• EXERCISE BRIEF: Working from the top of the records below, reproduce each line exactly, ending once you have written the line containing "def Obligations.ChangesOfDuty : Prop".

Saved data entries
= Beginning of Section =

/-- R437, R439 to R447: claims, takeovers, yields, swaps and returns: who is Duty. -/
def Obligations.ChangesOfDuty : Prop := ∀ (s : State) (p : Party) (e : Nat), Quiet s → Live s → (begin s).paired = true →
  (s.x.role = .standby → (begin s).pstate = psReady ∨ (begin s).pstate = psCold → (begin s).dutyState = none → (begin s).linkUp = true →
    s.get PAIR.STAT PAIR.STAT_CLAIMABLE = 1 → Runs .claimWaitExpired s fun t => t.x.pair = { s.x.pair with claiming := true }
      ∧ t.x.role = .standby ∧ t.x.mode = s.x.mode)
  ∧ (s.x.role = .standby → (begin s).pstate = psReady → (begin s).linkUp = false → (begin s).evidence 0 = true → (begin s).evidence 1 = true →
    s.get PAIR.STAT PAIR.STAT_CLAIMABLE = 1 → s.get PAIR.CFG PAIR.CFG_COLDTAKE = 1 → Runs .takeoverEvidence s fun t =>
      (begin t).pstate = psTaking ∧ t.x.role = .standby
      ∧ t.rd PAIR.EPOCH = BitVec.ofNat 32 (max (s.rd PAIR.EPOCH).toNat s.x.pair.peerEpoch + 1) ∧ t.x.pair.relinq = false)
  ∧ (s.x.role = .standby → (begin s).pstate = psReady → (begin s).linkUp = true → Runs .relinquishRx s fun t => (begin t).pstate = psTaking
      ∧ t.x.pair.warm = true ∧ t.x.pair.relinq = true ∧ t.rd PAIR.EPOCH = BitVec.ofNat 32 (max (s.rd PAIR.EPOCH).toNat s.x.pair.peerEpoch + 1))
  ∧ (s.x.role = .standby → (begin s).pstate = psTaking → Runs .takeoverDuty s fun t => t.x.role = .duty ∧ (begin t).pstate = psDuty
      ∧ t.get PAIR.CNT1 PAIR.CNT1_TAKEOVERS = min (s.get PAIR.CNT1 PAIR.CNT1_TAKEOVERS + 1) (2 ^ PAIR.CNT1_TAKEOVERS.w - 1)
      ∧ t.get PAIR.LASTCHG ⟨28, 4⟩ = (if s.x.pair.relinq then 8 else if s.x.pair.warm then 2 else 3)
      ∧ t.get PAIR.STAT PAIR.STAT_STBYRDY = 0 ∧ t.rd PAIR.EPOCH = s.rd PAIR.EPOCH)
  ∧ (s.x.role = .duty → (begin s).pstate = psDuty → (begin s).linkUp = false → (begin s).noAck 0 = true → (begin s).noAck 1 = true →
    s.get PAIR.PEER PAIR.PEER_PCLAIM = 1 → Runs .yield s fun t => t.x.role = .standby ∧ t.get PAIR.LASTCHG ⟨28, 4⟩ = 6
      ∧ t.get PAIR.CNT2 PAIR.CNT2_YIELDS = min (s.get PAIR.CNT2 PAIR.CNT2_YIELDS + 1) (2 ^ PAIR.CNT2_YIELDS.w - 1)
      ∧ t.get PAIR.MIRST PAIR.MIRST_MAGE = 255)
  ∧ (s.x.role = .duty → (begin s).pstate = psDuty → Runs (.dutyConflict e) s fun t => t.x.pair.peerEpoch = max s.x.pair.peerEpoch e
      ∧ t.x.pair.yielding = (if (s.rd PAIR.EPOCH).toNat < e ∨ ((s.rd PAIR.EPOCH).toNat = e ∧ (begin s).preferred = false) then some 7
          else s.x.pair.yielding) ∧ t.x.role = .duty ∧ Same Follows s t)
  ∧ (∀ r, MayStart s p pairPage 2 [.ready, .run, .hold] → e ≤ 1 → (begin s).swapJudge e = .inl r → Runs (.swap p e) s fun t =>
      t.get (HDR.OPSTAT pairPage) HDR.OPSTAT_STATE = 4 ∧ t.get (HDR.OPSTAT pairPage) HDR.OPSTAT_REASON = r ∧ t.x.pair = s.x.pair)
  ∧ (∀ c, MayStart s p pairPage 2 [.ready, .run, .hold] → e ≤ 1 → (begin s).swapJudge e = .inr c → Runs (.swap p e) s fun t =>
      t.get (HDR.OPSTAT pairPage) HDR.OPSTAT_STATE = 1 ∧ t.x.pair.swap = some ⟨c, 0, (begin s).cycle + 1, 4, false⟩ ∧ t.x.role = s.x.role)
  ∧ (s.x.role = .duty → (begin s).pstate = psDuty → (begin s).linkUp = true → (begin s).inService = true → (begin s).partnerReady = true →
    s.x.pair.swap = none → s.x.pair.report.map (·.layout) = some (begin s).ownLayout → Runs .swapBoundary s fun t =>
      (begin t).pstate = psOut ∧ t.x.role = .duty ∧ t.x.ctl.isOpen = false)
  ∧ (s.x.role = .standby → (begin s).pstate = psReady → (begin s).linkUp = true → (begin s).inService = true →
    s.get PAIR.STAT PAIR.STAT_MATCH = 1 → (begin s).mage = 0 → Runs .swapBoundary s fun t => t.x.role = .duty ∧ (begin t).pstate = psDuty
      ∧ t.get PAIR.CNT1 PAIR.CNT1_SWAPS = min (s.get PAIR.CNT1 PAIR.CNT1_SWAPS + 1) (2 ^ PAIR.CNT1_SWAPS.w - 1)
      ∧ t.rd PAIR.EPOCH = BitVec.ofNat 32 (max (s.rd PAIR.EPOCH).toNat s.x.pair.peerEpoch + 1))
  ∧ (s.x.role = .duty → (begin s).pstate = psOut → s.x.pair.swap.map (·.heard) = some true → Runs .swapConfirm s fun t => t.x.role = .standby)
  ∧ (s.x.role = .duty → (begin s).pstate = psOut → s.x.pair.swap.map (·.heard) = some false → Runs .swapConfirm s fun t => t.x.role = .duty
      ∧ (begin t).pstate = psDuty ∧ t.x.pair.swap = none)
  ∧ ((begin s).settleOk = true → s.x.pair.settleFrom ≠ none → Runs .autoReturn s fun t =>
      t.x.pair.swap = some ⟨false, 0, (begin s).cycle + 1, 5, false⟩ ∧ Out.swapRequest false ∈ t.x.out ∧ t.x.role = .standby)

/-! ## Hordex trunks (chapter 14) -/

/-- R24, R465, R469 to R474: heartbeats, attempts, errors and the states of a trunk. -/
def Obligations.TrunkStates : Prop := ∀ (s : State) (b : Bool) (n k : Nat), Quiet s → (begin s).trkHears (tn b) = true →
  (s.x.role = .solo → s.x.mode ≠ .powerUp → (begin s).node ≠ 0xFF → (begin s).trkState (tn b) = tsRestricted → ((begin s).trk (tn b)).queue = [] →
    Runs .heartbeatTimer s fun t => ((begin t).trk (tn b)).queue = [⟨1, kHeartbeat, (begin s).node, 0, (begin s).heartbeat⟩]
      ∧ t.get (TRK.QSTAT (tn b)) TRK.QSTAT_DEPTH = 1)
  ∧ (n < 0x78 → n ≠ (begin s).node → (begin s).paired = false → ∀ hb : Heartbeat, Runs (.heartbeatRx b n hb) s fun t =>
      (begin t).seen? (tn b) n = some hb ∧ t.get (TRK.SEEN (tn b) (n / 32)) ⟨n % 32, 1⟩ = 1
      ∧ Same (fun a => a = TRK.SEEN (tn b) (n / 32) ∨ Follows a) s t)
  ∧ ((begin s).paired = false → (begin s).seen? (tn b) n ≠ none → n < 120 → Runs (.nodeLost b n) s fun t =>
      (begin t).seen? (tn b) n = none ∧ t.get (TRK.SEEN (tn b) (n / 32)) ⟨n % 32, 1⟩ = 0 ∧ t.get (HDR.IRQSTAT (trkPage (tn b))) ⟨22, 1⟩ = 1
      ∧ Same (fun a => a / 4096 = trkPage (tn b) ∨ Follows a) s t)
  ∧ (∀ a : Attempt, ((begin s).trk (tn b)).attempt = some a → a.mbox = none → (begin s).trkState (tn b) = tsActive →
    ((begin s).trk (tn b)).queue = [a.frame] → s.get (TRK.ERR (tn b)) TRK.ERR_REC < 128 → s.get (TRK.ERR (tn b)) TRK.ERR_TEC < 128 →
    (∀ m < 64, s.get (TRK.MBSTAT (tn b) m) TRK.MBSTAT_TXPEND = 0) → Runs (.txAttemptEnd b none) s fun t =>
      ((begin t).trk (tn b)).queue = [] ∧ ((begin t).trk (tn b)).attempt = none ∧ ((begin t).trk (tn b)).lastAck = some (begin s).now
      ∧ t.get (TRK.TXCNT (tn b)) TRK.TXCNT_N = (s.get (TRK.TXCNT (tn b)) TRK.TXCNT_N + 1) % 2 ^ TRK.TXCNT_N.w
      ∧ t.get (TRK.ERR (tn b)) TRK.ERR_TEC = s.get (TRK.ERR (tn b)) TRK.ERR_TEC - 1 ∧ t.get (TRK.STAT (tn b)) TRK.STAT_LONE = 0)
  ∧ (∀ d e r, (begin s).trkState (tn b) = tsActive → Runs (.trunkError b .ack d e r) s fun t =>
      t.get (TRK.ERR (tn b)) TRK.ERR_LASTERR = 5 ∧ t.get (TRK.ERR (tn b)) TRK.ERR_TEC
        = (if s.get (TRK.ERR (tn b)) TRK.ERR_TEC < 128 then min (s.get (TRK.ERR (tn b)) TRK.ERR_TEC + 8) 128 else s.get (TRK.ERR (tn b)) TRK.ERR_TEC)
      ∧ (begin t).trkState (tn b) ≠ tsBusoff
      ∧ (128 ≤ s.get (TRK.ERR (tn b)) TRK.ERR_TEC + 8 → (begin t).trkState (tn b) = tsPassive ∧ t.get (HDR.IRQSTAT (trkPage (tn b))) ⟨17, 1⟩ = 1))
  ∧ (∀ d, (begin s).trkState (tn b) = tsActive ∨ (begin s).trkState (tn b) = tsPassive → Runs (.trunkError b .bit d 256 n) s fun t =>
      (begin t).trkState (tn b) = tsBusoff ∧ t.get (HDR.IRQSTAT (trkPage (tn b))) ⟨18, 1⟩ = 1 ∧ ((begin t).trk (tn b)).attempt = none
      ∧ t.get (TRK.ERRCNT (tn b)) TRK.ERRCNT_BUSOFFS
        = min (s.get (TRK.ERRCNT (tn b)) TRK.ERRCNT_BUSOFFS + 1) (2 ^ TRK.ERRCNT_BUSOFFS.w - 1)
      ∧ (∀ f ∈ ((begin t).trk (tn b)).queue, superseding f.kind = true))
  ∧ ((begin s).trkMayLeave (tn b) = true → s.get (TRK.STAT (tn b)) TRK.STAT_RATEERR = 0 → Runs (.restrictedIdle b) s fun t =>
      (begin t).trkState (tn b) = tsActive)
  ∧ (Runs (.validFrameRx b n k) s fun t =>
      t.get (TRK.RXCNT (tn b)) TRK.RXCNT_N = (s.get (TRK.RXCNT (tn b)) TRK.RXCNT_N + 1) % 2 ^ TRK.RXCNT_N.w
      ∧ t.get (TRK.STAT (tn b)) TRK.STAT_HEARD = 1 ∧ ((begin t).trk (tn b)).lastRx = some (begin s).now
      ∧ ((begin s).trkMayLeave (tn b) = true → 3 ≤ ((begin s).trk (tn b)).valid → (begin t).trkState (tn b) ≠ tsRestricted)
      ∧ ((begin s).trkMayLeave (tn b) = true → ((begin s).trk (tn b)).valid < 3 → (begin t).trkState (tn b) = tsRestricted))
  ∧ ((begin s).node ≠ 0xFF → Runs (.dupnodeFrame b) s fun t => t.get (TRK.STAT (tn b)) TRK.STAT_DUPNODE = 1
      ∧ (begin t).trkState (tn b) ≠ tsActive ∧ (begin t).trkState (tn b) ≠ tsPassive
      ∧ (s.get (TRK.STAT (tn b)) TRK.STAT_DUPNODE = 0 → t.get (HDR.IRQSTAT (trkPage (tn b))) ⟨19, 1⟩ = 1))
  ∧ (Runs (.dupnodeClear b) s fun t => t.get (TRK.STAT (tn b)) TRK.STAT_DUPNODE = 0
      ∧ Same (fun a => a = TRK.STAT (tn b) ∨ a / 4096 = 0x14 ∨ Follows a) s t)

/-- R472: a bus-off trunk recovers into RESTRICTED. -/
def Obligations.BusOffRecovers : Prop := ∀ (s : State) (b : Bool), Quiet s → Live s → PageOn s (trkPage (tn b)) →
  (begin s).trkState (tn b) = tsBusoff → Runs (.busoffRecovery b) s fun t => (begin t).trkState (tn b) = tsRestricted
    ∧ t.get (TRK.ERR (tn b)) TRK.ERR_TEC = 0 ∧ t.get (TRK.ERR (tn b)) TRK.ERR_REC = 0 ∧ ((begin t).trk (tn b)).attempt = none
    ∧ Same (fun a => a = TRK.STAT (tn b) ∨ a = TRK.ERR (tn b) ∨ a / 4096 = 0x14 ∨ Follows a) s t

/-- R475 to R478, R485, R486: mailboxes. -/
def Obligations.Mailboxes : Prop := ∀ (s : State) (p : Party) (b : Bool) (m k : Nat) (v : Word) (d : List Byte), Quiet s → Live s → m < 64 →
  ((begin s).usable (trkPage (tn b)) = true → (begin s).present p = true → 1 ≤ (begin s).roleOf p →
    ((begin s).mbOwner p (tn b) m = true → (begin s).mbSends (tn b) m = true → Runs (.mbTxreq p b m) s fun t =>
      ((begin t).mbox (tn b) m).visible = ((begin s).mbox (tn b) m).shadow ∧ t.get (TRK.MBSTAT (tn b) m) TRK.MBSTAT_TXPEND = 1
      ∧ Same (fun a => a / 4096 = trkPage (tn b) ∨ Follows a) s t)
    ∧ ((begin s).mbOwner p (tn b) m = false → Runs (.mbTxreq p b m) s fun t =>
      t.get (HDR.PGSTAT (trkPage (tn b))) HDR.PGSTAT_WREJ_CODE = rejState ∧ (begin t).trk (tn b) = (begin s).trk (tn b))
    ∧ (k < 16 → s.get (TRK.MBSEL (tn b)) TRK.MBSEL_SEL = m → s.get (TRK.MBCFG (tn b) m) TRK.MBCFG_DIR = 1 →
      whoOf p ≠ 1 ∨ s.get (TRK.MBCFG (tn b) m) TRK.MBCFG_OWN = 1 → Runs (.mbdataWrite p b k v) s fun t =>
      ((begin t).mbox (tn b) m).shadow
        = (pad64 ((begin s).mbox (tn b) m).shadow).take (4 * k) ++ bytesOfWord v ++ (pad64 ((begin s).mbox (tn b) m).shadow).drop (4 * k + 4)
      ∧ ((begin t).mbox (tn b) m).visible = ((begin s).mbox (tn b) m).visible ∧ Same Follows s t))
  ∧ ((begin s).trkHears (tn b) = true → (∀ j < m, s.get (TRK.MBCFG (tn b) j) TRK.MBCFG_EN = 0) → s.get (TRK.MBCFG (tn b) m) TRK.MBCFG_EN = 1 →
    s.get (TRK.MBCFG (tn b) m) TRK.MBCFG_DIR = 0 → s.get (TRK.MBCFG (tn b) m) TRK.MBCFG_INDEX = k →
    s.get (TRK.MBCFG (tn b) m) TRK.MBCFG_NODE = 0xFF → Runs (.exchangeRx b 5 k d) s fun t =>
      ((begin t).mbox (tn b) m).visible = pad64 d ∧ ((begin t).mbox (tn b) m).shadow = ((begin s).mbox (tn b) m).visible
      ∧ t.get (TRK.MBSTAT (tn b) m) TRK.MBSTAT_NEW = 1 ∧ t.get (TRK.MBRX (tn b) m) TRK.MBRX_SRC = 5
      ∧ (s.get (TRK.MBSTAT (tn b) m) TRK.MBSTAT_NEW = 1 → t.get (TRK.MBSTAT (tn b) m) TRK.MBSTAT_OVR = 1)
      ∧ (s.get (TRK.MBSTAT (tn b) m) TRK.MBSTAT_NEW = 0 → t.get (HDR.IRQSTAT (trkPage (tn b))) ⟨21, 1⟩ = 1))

= End of Section =

• ANSWER SECTION:
/-- R437, R439 to R447: claims, takeovers, yields, swaps and returns: who is Duty. -/
def Obligations.ChangesOfDuty : Prop := ∀ (s : State) (p : Party) (e : Nat), Quiet s → Live s → (begin s).paired = true →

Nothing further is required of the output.